▸ Task to carry out:
Below this line is a set of entries; quote exactly the lines from the line that contains "def rcpFormats (k" to the line that contains "interp accept lat (fun c i =>", both lines included.

(Items listed in a dataset)
/-- The bits after the point in fixed point, and the error allowed for, in its last place. -/
def fixBits : Nat := 256
def fixSlack : Nat := 2 ^ 32
def around (x : Nat) (slack : Nat) (e : Int) : Between := ⟨x - slack, x + slack, e⟩
/-- m × 2^e in fixed point of `p` bits, rounded down. -/
def fixed (p m : Nat) (e : Int) : Nat :=
  if 0 ≤ e + (p : Int) then m * 2 ^ (e + (p : Int)).toNat else m / 2 ^ (-(e + (p : Int))).toNat

/-- 1 / (1 + v). -/
def Between.recipSucc (v : Between) : Between :=
  let add (x : Nat) : Nat := if 0 ≤ v.e then x * 2 ^ v.e.toNat + 1 else x + 2 ^ (-v.e).toNat
  let e : Int := min v.e 0
  let lo := add v.lo
  let hi := add v.hi
  let q := hi.log2 + fixBits
  ⟨2 ^ q / hi, 2 ^ q / lo + 1, -e - (q : Int)⟩

/-- The terms t, t × x / 1, t × x² / 2!, … in fixed point, summed. -/
def expTerms (x : Nat) : Nat → Nat → Nat → Nat
  | 0, _, _ => 0
  | fuel + 1, n, t => t + expTerms x fuel (n + 1) (t * x / (2 ^ fixBits * (n + 1)))
/-- t - t × y / ((n+1)(n+2)) + …: sine from t = x, n = 1, and cosine from t = 1, n = 0. -/
def trigTerms (y : Nat) : Nat → Nat → Nat → Int
  | 0, _, _ => 0
  | fuel + 1, n, t => (t : Int) - trigTerms y fuel (n + 2) (t * y / (2 ^ fixBits * ((n + 1) * (n + 2))))
/-- t + t × y / 3 + …: the inverse hyperbolic tangent. -/
def atanhTerms (y : Nat) : Nat → Nat → Nat → Nat
  | 0, _, _ => 0
  | fuel + 1, n, t => t / n + atanhTerms y fuel (n + 2) (t * y / 2 ^ fixBits)
/-- t - t × y / (1 × 3) …: the error function's series without its factor. -/
def erfTerms (y : Nat) : Nat → Nat → Nat → Int
  | 0, _, _ => 0
  | fuel + 1, n, t => (t / (2 * n + 1) : Nat) - erfTerms y fuel (n + 1) (t * y / (2 ^ fixBits * (n + 1)))
/-- t - t / (3 d²) + …: the arctangent of 1 / d. -/
def atanTerms (d : Nat) : Nat → Nat → Nat → Int
  | 0, _, _ => 0
  | fuel + 1, n, t => (t / n : Nat) - atanTerms d fuel (n + 2) (t / (d * d))

/-- ln 2 and π in fixed point. -/
def ln2Fix : Nat := 2 * atanhTerms (2 ^ fixBits / 9) 90 1 (2 ^ fixBits / 3)
def piFix (p : Nat) : Nat :=
  (16 * atanTerms 5 (p / 4) 1 (2 ^ p / 5) - 4 * atanTerms 239 (p / 4) 1 (2 ^ p / 239)).toNat

/-- e^x for x in fixed point, beyond ±2000 an interval beyond every format. -/
def expFix (x : Int) : Between :=
  if 2000 * 2 ^ fixBits < x then ⟨1, 2, 2800⟩
  else if x < -(2000 * 2 ^ fixBits) then ⟨0, 1, -2800⟩
  else
    let k := x / ln2Fix
    around (expTerms (x - k * ln2Fix).toNat 60 0 (2 ^ fixBits)) fixSlack (k - fixBits)
def signedFix (neg : Bool) (m : Nat) (e : Int) : Int :=
  if neg then -(fixed fixBits m e : Int) else fixed fixBits m e
/-- Whether m × 2^e is below 2^-60. -/
def tiny (m : Nat) (e : Int) : Bool := cmpDy m e 1 (-60) = .lt
/-- Just below m × 2^e, for a function whose value at a tiny x is x less at most x³. -/
def belowTiny (m : Nat) (e : Int) : Between := ⟨m * (2 ^ 118 - 1), m * 2 ^ 118, e - 118⟩

/-! ### The functions of a nonzero finite operand -/

/-- e^x, on the side of 1 that the sign of x gives. -/
def expBetween (neg : Bool) (x : Int) : Between :=
  if neg then (expFix x).atMost 1 0 else (expFix x).atLeast 1 0
def vexpReal (neg : Bool) (m : Nat) (e : Int) : FnValue :=
  let big := cmpDy m e 1 12 = .gt
  (expBetween neg (if big then (if neg then -(2001 * 2 ^ fixBits) else 2001 * 2 ^ fixBits) else signedFix neg m e)).value
    false
/-- Whether m × 2^e is an integer. -/
def isInteger (m : Nat) (e : Int) : Bool := 0 ≤ e || m % 2 ^ (-e).toNat = 0
/-- 2^x: exact at an integer; an x beyond ±4096 is as ±4096, beyond every format. -/
def vexp2Real (neg : Bool) (m : Nat) (e : Int) : FnValue :=
  let x : Int := if cmpDy m e 1 12 = .gt then (if neg then -4096 else 4096) * 2 ^ fixBits else signedFix neg m e
  if isInteger m e then sharpDy false 1 (x / 2 ^ fixBits)
  else (expBetween neg (x * ln2Fix / 2 ^ fixBits)).value false
/-- ln x in fixed point. -/
def lnFix (m : Nat) (e : Int) : Int :=
  let k := m.log2
  let t := (m - 2 ^ k) * 2 ^ fixBits / (m + 2 ^ k)
  2 * (atanhTerms (t * t / 2 ^ fixBits) 90 1 t : Nat) + ((k : Int) + e) * ln2Fix
def isPow2 (m : Nat) : Bool := m = 2 ^ m.log2
def vlogReal (neg : Bool) (m : Nat) (e : Int) : FnValue :=
  if neg then sharpOf .nan
  else if isPow2 m && (m.log2 : Int) + e = 0 then sharpOf (.zero false)
  else
    let v := lnFix m e
    (around v.natAbs fixSlack (-fixBits)).value (v < 0)
def vlog2Real (neg : Bool) (m : Nat) (e : Int) : FnValue :=
  if neg then sharpOf .nan
  else if isPow2 m then
    let n := (m.log2 : Int) + e
    sharpDy (n < 0) n.natAbs 0
  else
    let v := lnFix m e
    (around (v.natAbs * 2 ^ fixBits / ln2Fix) (2 * fixSlack) (-fixBits)).value (v < 0)
/-- tanh x = 1 - 2 / (1 + e^2x). -/
def vtanhReal (neg : Bool) (m : Nat) (e : Int) : FnValue :=
  if tiny m e then (belowTiny m e).value neg
  else
    let x : Int := if cmpDy m e 1 12 = .gt then 2 ^ 12 * 2 ^ fixBits else fixed fixBits m e
    let q := (expFix (2 * x)).recipSucc
    let one := 2 ^ (-q.e).toNat
    (Between.mk (one - 2 * q.hi) (one - 2 * q.lo) q.e).value neg
/-- 1 / (1 + e^-x), on the side of a half that the sign of x gives, and below 1. -/
def vsigmReal (neg : Bool) (m : Nat) (e : Int) : FnValue :=
  let x : Int := if cmpDy m e 1 12 = .gt then (if neg then -(2 ^ 12) else 2 ^ 12) * 2 ^ fixBits else signedFix neg m e
  let v := (expFix (-x)).recipSucc
  (if neg then v.atMost 1 (-1) else (v.atLeast 1 (-1)).atMost 1 0).value false
/-- erf x, from its series below 6.5. -/
def verfReal (neg : Bool) (m : Nat) (e : Int) : FnValue :=
  let rootPi := (piFix fixBits * 2 ^ fixBits).sqrt
  let scaled (t : Nat) : Nat := 2 * t * 2 ^ fixBits / rootPi
  if tiny m e then
    let c := scaled (2 ^ fixBits)
    (Between.mk (m * (c - 2 ^ 140)) (m * (c + fixSlack)) (e - fixBits)).value neg
  else if cmpDy m e 13 (-1) != .lt then (Between.mk (2 ^ 64 - 1) (2 ^ 64) (-64)).value neg
  else
    let x := fixed fixBits m e
    ((around (scaled (erfTerms (x * x / 2 ^ fixBits) 220 0 x).toNat) (2 ^ 100) (-fixBits)).atMost 1 0).value neg
/-- The quarter turns in x and what is left of it, in fixed point; π to the bits that x's size asks for (R123). -/
def quarters (m : Nat) (e : Int) : Nat × Nat :=
  let p := 320 + ((m.log2 : Int) + e + 1).toNat
  let x := fixed p m e
  let h := piFix (p + 1) / 4
  (x / h, (x % h) / 2 ^ (p - fixBits))
def sinFix (r : Nat) : Int := trigTerms (r * r / 2 ^ fixBits) 60 1 r
def cosFix (r : Nat) : Int := trigTerms (r * r / 2 ^ fixBits) 60 0 (2 ^ fixBits)
/-- The sine of n quarter turns and r, negated or not. -/
def turned (neg : Bool) (n r : Nat) : FnValue :=
  let v := if n % 2 = 0 then sinFix r else cosFix r
  ((around v.natAbs fixSlack (-fixBits)).atMost 1 0).value (neg != (2 ≤ n % 4))
def vsinReal (neg : Bool) (m : Nat) (e : Int) : FnValue :=
  if tiny m e then (belowTiny m e).value neg
  else let q := quarters m e; turned neg q.1 q.2
def vcosReal (_ : Bool) (m : Nat) (e : Int) : FnValue :=
  if tiny m e then (Between.mk (2 ^ 118 - 1) (2 ^ 118) (-118)).value false
  else let q := quarters m e; turned false (q.1 + 1) q.2
def vrcpReal (neg : Bool) (m : Nat) (e : Int) : FnValue := sharpOf (divExact (.fin false 1 0) (.fin neg m e))
/-- 1/√x against y: 1 against y² × x. -/
def vrsqReal (neg : Bool) (m : Nat) (e : Int) : FnValue :=
  if neg then sharpOf .nan else sharpOf (.num false fun x g => cmpDy 1 0 (x * x * m) (2 * g + e))

/-! ### Special operands (R124) -/

/-- A function by its results at -∞, at +∞ and at ±0, and by its value elsewhere. -/
def fnValue (minus plus : Exact) (zero : Bool → Exact) (real : Bool → Nat → Int → FnValue) (v : FVal) : FnValue :=
  match v with
  | .nan => sharpOf .nan
  | .inf n => sharpOf (if n then minus else plus)
  | .fin n m e => if m = 0 then sharpOf (zero n) else real n m e
def oneX : Exact := .dy false 1 0
def minusOneX : Exact := .dy true 1 0

/-! ### The instructions -/

/-- The formats of R167, and of VRCP and VRSQ (R138). -/
def fnFormats (k : FmtKind) : Bool := k = .flt .f32 || k = .flt .f64 || k = .flt .t16
def rcpFormats (k : FmtKind) : Bool := k = .flt .f32
def fnLat (k : FmtKind) : Nat := if k = .flt .f64 then 24 else 12

/-- A function instruction: number `fn`, its formats, its latency, its bound in half Ulps, the powers of two it pins if it is non-
decreasing, and its exact value. -/
def function (fn : Nat) (accept : FmtKind → Bool) (lat : FmtKind → Nat) (b : Nat) (pins : Pins) (value : FVal → FnValue) (rm : Rm)
    (d a : Fin 32) (k : MaskOp)
    (s : State) : Out :=
  interp accept lat (fun c i =>
    let va := c.rv a
    match va.kind with
    | .flt f =>
      let free : FnFree := ⟨Config.function fn rm.code va.tag.fmt.toNat, Config.functionReach fn rm.code va.tag.fmt.toNat⟩
      fnResult f b rm pins free (va.bits i) (value (va.val i))
    | _ => 0) d a [] k s

def execVrcp (rm : Rm) (d a : Fin 32) (k : MaskOp) (s : State) : Out :=
  function 0x07 rcpFormats (fun _ => 6) 2 none (fnValue (.zero true) (.zero false) .inf vrcpReal) rm d a k s
def execVrsq (rm : Rm) (d a : Fin 32) (k : MaskOp) (s : State) : Out :=
  function 0x08 rcpFormats (fun _ => 6) 2 none (fnValue .nan (.zero false) .inf vrsqReal) rm d a k s
def execVexp (rm : Rm) (d a : Fin 32) (k : MaskOp) (s : State) : Out :=
  function 0x50 fnFormats fnLat 2 (some fun k => k = 0) (fnValue (.zero false) (.inf false) (fun _ => oneX) vexpReal) rm d a k s
def execVexp2 (rm : Rm) (d a : Fin 32) (k : MaskOp) (s : State) : Out :=
  function 0x51 fnFormats fnLat 2 (some fun _ => true) (fnValue (.zero false) (.inf false) (fun _ => oneX) vexp2Real) rm d a k s
def execVlog (rm : Rm) (d a : Fin 32) (k : MaskOp) (s : State) : Out :=
  function 0x52 fnFormats fnLat 2 (some fun _ => false) (fnValue .nan (.inf false) (fun _ => .inf true) vlogReal) rm d a k s
def execVlog2 (rm : Rm) (d a : Fin 32) (k : MaskOp) (s : State) : Out :=
  function 0x53 fnFormats fnLat 2 (some fun k => 0 ≤ k) (fnValue .nan (.inf false) (fun _ => .inf true) vlog2Real) rm d a k s
def execVtanh (rm : Rm) (d a : Fin 32) (k : MaskOp) (s : State) : Out :=
  function 0x54 fnFormats fnLat 4 (some fun _ => false) (fnValue minusOneX oneX .zero vtanhReal) rm d a k s
def execVsigm (rm : Rm) (d a : Fin 32) (k : MaskOp) (s : State) : Out :=
  function 0x55 fnFormats fnLat 4 (some fun k => k = -1) (fnValue (.zero false) oneX (fun _ => .dy false 1 (-1)) vsigmReal) rm d a k s
def execVerf (rm : Rm) (d a : Fin 32) (k : MaskOp) (s : State) : Out :=
  function 0x56 fnFormats fnLat 4 (some fun _ => false) (fnValue minusOneX oneX .zero verfReal) rm d a k s
def execVsin (rm : Rm) (d a : Fin 32) (k : MaskOp) (s : State) : Out :=
  function 0x57 fnFormats fnLat 3 none (fnValue .nan .nan .zero vsinReal) rm d a k s
def execVcos (rm : Rm) (d a : Fin 32) (k : MaskOp) (s : State) : Out :=
  function 0x58 fnFormats fnLat 3 none (fnValue .nan .nan (fun _ => oneX) vcosReal) rm d a k s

▸ The completed task:
def rcpFormats (k : FmtKind) : Bool := k = .flt .f32
def fnLat (k : FmtKind) : Nat := if k = .flt .f64 then 24 else 12

/-- A function instruction: number `fn`, its formats, its latency, its bound in half Ulps, the powers of two it pins if it is non-
decreasing, and its exact value. -/
def function (fn : Nat) (accept : FmtKind → Bool) (lat : FmtKind → Nat) (b : Nat) (pins : Pins) (value : FVal → FnValue) (rm : Rm)
    (d a : Fin 32) (k : MaskOp)
    (s : State) : Out :=
  interp accept lat (fun c i =>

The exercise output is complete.